I dont throw blade baits as much as I should,but when I do these are some of the things that help me out a little.


----------



## Blue Collar Bob (Nov 13, 2011)

I may try a stiffer leader. Currently I tie then directly to braid.


----------



## wave warrior (Oct 2, 2005)

use a 2' long 15# flouro leader, problem solved!!! you will also get more hits!


----------



## bigragu (Jan 7, 2010)

A short piece of clear tubing that just fits over a wire snap works great too.


----------



## Blue Collar Bob (Nov 13, 2011)

Thanks for the ideas. I will give them a try.


----------



## multi species angler (Feb 20, 2006)

You should always use a snap when using blade baits.If you don't, the blade will eventually cut through your line and just fall off. Don't use snap swivels they will increase the number of tangles. Just like bait casters and birds nest go hand in hand so goes blade baits and tangles. To help minimize the number of tangles as said, use a heavier leader, fish with controlled slack in your line, use a #1 duo lock snap, use smaller split rings or none at all and you can put smaller treble hooks on the blade baits, or replace the treble hooks with short shank trebles. Hope this helps.


----------



## bassmastermjb (Apr 8, 2004)

Most Of my hard core blade bait customers use a 2" piece of wire attached to the top of the bait before tying on. They look like the Little Joe's inline spinners without the beeds and blade.This will solve your problem.....Mark


----------



## Bobst03 (Oct 15, 2011)

I use silver buddies year around down here in the river...In my opinion, get rid of the snap. I replace all of mine with a split ring. Most of the silver buddies have 3 holes in the back, I always use the middle hole. Further, I always use mono with a silver buddy, especially if I am going to be jigging it hard. The stretch of the mono doesnt pop it as hard. If by chance I have it on a rod with Flurocarbon, I just dont pop it as hard. I have very little trouble though after replacing the snap. Just my 2 cents, hope it helps.


----------



## Blue Collar Bob (Nov 13, 2011)

bassmastermjb said:


> Most Of my hard core blade bait customers use a 2" piece of wire attached to the top of the bait before tying on. They look like the Little Joe's inline spinners without the beeds and blade.This will solve your problem.....Mark


Where can I get these?


----------



## Blue Collar Bob (Nov 13, 2011)

Bobst03 said:


> I use silver buddies year around down here in the river...In my opinion, get rid of the snap. I replace all of mine with a split ring. Most of the silver buddies have 3 holes in the back, I always use the middle hole. Further, I always use mono with a silver buddy, especially if I am going to be jigging it hard. The stretch of the mono doesnt pop it as hard. If by chance I have it on a rod with Flurocarbon, I just dont pop it as hard. I have very little trouble though after replacing the snap. Just my 2 cents, hope it helps.
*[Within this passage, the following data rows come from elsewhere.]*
-- ==== Sys2Proof/Tests/Slice0.lean ====
section
/-! SUPPORT. Tests. Expected values are those of spec/95_test_vectors.md (vectors named there by S, E, L, T, F, X) or the
worked examples of the rules; words are written out from 30_encoding.md R46 and R47. The last part shows, for every
statement with hypotheses, operands and a state that meet them. -/

namespace Sys2Proof.Tests

open Sys2Proof.Machine

/-! ### WellFormed refuses what each check is for -/

theorem test_wf_window_height : (Instr.setwindow 10 78 1 3).wellFormed = false := by decide
theorem test_wf_window_empty : (Instr.fillrect 5 5 0 3 0x0FFF).wellFormed = false := by decide
theorem test_wf_window_right : (Instr.drawbitmapb 100 0 2 1 0).wellFormed = false := by decide
theorem test_wf_pixel : (Instr.drawpixel 101 0 0).wellFormed = false := by decide
theorem test_wf_endpoint : (Instr.drawline 0 0 5 80 0).wellFormed = false := by decide
theorem test_wf_color : (Instr.clear 0x1000).wellFormed = false := by decide
theorem test_wf_contrast : (Instr.setcontrast 128).wellFormed = false := by decide
theorem test_wf_startline : (Instr.setstartline 80).wellFormed = false := by decide
theorem test_wf_mode : (Instr.setinverselines 0 8 2).wellFormed = false := by decide
theorem test_wf_rows : (Instr.setinverselines 79 2 1).wellFormed = false := by decide
theorem test_wf_string_rows : (Instr.drawstring 0 73 0 0 0).wellFormed = false := by decide
theorem test_wf_good : (Instr.drawline 100 79 0 0 0x0FFF).wellFormed = true := by decide

/-! ### Every constructor's decoding, from a word of 95 part 2 -/

theorem test_decode_setwindow : decode 0x0100006550000000000000 = .ok (.setwindow 0 0 101 80) := by decide
theorem test_decode_setcontrast : decode 0x0230000000000000000000 = .ok (.setcontrast 48) := by decide
theorem test_decode_setlcdon : decode 0x03FF112233445566778899 = .ok (.setlcdon true) := by decide
theorem test_decode_inversescreen : decode 0x0400000000000000000000 = .ok (.inversescreen false) := by decide
theorem test_decode_setstartline : decode 0x0511000000000000000000 = .ok (.setstartline 17) := by decide
theorem test_decode_setinverselines : decode 0x0610080300000000000000 = .ok (.setinverselines 16 8 3) := by decide
theorem test_decode_drawpixel : decode 0x10050700000F0000000000 = .ok (.drawpixel 5 7 0x0F00) := by decide
theorem test_decode_drawline : decode 0x11000003020FFF00000000 = .ok (.drawline 0 0 3 2 0x0FFF) := by decide
theorem test_decode_fillrect : decode 0x12020302020FF000000000 = .ok (.fillrect 2 3 2 2 0x0FF0) := by decide
theorem test_decode_drawrect : decode 0x130A0A03020F0000000000 = .ok (.drawrect 10 10 3 2 0x0F00) := by decide
theorem test_decode_clear : decode 0x1400000000000F00000000 = .ok (.clear 0x000F) := by decide
theorem test_decode_drawbitmapb : decode 0x1532280302000000000010 = .ok (.drawbitmapb 50 40 3 2 0x0010) := by decide
theorem test_decode_drawbitmapt : decode 0x1632280302000000000010 = .ok (.drawbitmapt 50 40 3 2 0x0010) := by decide
theorem test_decode_drawstring : decode 0x205A4800000FF0000F0040 = .ok (.drawstring 90 72 0x0FF0 0x000F 0x0040) := by decide
theorem test_decode_zero : decode 0 = .error (.illegalOpcode 0) := by decide
theorem test_decode_illegal : decode 0xFF01020304123456789ABC = .error (.illegalOpcode 0xFF) := by decide
theorem test_decode_bytes :
    decodeBytes [0x02, 0x30, 0, 0, 0, 0, 0, 0, 0, 0, 0, 0x77] = .ok (.setcontrast 48, [0x77]) := by decide
theorem test_decode_truncated : decodeBytes [0x02, 0x30] = .error (.truncated 2) := by decide
theorem test_encode_drawline : encode (.drawline 0 0 3 2 0x0FFF) = 0x11000003020FFF00000000 := by decide
theorem test_encode_drawstring : encode (.drawstring 90 72 0x0FF0 0x000F 0x0040) = 0x205A4800000FF0000F0040 := by decide

/-! ### One step of each command -/

/-- The reset state with one word to take. -/
def withWord (w : CmdWord) : State := { State.reset with prog := [w] }

/-- The trace, `ill` and the index after one step. -/
def outcome (s : State) : Option (List Event × Bool × Nat) :=
  match step s with
  | .next t => some (t.trace, t.ill, t.k)
  | .fault _ => none
  | .refused _ => none

/-- What a completed legal command leaves, from reset. -/
def completes (es : List Event) : Option (List Event × Bool × Nat) := some (es, false, 1)

/-- E1 (C1 corrects the source's last byte). -/
theorem test_setwindow_full : outcome (withWord 0x0100006550000000000000) =
    completes (commandBurst [0xF0, 0x06, 0x10, 0x20, 0x30, 0xF5, 0x0F, 0x1C, 0x2F, 0x34]) := by decide

/-- E5: column and row wrap. -/
theorem test_setwindow_wraps : outcome (withWord 0x017DFF0102000000000000) =
    completes (commandBurst [0xF0, 0x00, 0x10, 0x2F, 0x3F, 0xF5, 0x01, 0x10, 0x20, 0x30]) := by decide

/-- E11: out of range, sent as it is. -/
theorem test_setcontrast : outcome (withWord 0x02C8000000000000000000) =
    completes (commandBurst [0xF4, 0xBC, 0xA8]) := by decide

/-- E13, with junk in every reserved bit. -/
theorem test_setlcdon : outcome (withWord 0x03FF112233445566778899) = completes (commandBurst [0xF0, 0x81]) := by decide

/-- E14. -/
theorem test_inversescreen : outcome (withWord 0x0400000000000000000000) = completes (commandBurst [0xF0, 0x91]) := by decide

/-- E18. -/
theorem test_setstartline : outcome (withWord 0x054F000000000000000000) =
    completes (commandBurst [0xF0, 0x4F, 0x54]) := by decide

/-- E22: height 0, the end row before the start; for any tags. -/
theorem test_setinverselines : outcome (withWord 0x0605000000000000000000) =
    completes (cmdSession [0xF5, tagged Config.ilTagYsLo 5, tagged Config.ilTagYsHi 0, 0xF5, tagged Config.ilTagYeLo 4,
      tagged Config.ilTagYeHi 0, 0xF5, tagged Config.ilTagMode 0]) := rfl

/-- L1. -/
theorem test_drawpixel : outcome (withWord 0x10050700000F0000000000) =
    completes (commandBurst [0xF0, 0x00, 0x11, 0x27, 0x30, 0xF5, 0x01, 0x11, 0x27, 0x30] ++ dataBurst [0x0F, 0x00]) := by
  decide

/-- L4: horizontal, given right to left. -/
theorem test_drawline_horizontal : outcome (withWord 0x110703040300F000000000) =
    completes (commandBurst [0xF0, 0x0E, 0x10, 0x23, 0x30, 0xF5, 0x05, 0x11, 0x23, 0x30] ++
      dataBurst [0x00, 0xF0, 0x00, 0xF0, 0x00, 0xF0, 0x00, 0xF0]) := by decide

/-- L5: vertical, given bottom to top. -/
theorem test_drawline_vertical : outcome (withWord 0x11090C090A000F00000000) =
    completes (commandBurst [0xF0, 0x08, 0x11, 0x2A, 0x30, 0xF5, 0x09, 0x11, 0x2C, 0x30] ++
      dataBurst [0x00, 0x0F, 0x00, 0x0F, 0x00, 0x0F]) := by decide

/-- L16: swapped and steep, with the errors at each pixel. -/
theorem test_bresenham_steep : (bresenham 2 7 0 0).map (fun r => (r.x, r.y, r.err)) =
    [(0, 0, -3), (0, 1, -1), (1, 2, -6), (1, 3, -4), (1, 4, -2), (1, 5, 0), (2, 6, -5), (2, 7, -3)] := by decide

/-- L9: upwards. -/
theorem test_bresenham_up : linePoints 0 2 3 0 = [(0, 2), (1, 1), (2, 1), (3, 0)] := by decide

/-- F1. -/
theorem test_fillrect : outcome (withWord 0x12020302020FF000000000) =
    completes (commandBurst [0xF0, 0x0A, 0x10, 0x23, 0x30, 0xF5, 0x0D, 0x10, 0x24, 0x30] ++
      dataBurst [0x0F, 0xF0, 0x0F, 0xF0, 0x0F, 0xF0, 0x0F, 0xF0]) := by decide

/-- F2: zero width, an empty data session. -/
theorem test_fillrect_empty : outcome (withWord 0x12050500030FFF00000000) =
    completes (commandBurst [0xF0, 0x00, 0x11, 0x25, 0x30, 0xF5, 0x0F, 0x10, 0x27, 0x30] ++ dataBurst []) := by decide

/-- F4: the bottom row and the right column. -/
theorem test_drawrect : (rectEvents 10 10 3 2 0x0F00).drop 22 =
    commandBurst [0xF0, 0x0A, 0x11, 0x2B, 0x30, 0xF5, 0x0F, 0x11, 0x2B, 0x30] ++
      dataBurst [0x0F, 0x00, 0x0F, 0x00, 0x0F, 0x00] ++
    commandBurst [0xF0, 0x0A, 0x11, 0x2A, 0x30, 0xF5, 0x0B, 0x11, 0x2B, 0x30] ++ dataBurst [0x0F, 0x00, 0x0F, 0x00] ++
    commandBurst [0xF0, 0x0E, 0x11, 0x2A, 0x30, 0xF5, 0x0F, 0x11, 0x2B, 0x30] ++ dataBurst [0x0F, 0x00, 0x0F, 0x00] := by
  decide

/-- F3: the window of the whole screen and the first pair. -/
theorem test_clear : (outcome (withWord 0x1400000000000F00000000)).map (fun p => p.1.take 17) =
    some (commandBurst [0xF0, 0x06, 0x10, 0x20, 0x30, 0xF5, 0x0F, 0x1C, 0x2F, 0x34] ++ .ce true :: txs [0x00, 0x0F]) := by
  decide

/-- A state whose pixel sources hold F6's bitmap at 0x0200 in `PIXTAB` and its reverse in `PIXBUF`, with one word. -/
def withPixels (w : CmdWord) : State :=
  { withWord w with mem := { State.reset.mem with
      pixtab := [(0x200, 0x0F00), (0x201, 0x00F0), (0x202, 0x000F), (0x203, 0x0FFF)],
      pixbuf := [(0x0000, 0x1234), (0xFFFF, 0x0FFF)] } }

/-- F6. -/
theorem test_drawbitmapt : outcome (withPixels 0x1600000202000000000200) =
    completes (commandBurst [0xF0, 0x06, 0x10, 0x20, 0x30, 0xF5, 0x09, 0x10, 0x21, 0x30] ++
      dataBurst [0x0F, 0x00, 0x00, 0xF0, 0x00, 0x0F, 0x0F, 0xFF]) := by decide

/-- R30 and R105: the address wraps from 0xFFFF to 0, and a word's high bits are sent unmasked. -/
theorem test_drawbitmapb_wraps : outcome (withPixels 0x150000020100000000FFFF) =
    completes (commandBurst [0xF0, 0x06, 0x10, 0x20, 0x30, 0xF5, 0x09, 0x10, 0x20, 0x30] ++
      dataBurst [0x0F, 0xFF, 0x12, 0x34]) := by decide

/-- A state with the fixture glyphs of T1 and T4 and their strings, with one word. -/
def withText (w : CmdWord) : State :=
  { withWord w with mem := { State.reset.mem with
      font := [(198, 1), (199, 0xA5), (2042, 1), (2043, 0x80)], text := [(0, 0x1F), (0x100, 0x41)] } }

/-- T1. -/
theorem test_drawstring : outcome (withText 0x200A1400000FFF00000100) =
    completes (commandBurst [0xF0, 0x0A, 0x11, 0x24, 0x31, 0xF5, 0x0B, 0x11, 0x2B, 0x31] ++
      dataBurst [0x0F, 0xFF, 0, 0, 0x0F, 0xFF, 0, 0, 0, 0, 0x0F, 0xFF, 0, 0, 0x0F, 0xFF] ++
      commandBurst [0xF0, 0x0C, 0x11, 0x24, 0x31, 0xF5, 0x0D, 0x11, 0x2B, 0x31] ++
      dataBurst [0, 0, 0, 0, 0, 0, 0, 0, 0, 0, 0, 0, 0, 0, 0, 0]) := by decide

/-- T4: code 31 reads the wrapped font address 2042. -/
theorem test_drawstring_low_code : (match step (withText 0x20FA0000000FFF00000000) with
    | .next t => some t.reads
    | .fault _ => none
    | .refused _ => none) = some [(.text, 0), (.font, 2042), (.font, 2043), (.text, 1)] := by decide

/-- X1: nothing emitted, `ill` set, and the word is done with. -/
theorem test_illegal : outcome (withWord 0) = some ([], true, 1) := by decide

/-- X4: a legal command never clears `ill`. -/
theorem test_illegal_sticky : (outcome { withWord 0x0230000000000000000000 with ill := true }).map (fun p => p.2) =
    some (true, 1) := by decide

/-- R116: a reset with the lines in a command session. -/
theorem test_reset_lines : ({ State.reset with ce := true, rs := .command, ill := true } : State).assertReset.trace =
    [.ce false, .rs .data] := by decide

/-- R117: three actions into SETCONTRAST. -/
theorem test_reset_during : ((withWord 0x0230000000000000000000).resetDuring 3).trace =
    [.rs .command, .ce true, .tx 0xF4, .ce false, .rs .data] := by decide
I tried this today and it was much better. The tangles were few and most would come loose with a light shake of the rod.

I have a cheap pair of split ring pliers that stretch the rings. Where can I get a good set?


----------



## sonar (Mar 20, 2005)

I use Fire Line,,to the snap,,,And I also super glue the knot,,, i also have a barrel swivel 2' up from the snap,,,But I add 3-4 drops of super glue ,,3-4 inches up from the snap knot,, and slide /spread the glue up & down the line with my fingers,,,Quickly & wipe fingers off QUICKLY also!!!! And the line is dry in a minute + fairly stiff,,from the application of the glue....my 2 cents... ----->>>>>sonar<<<<<-----


----------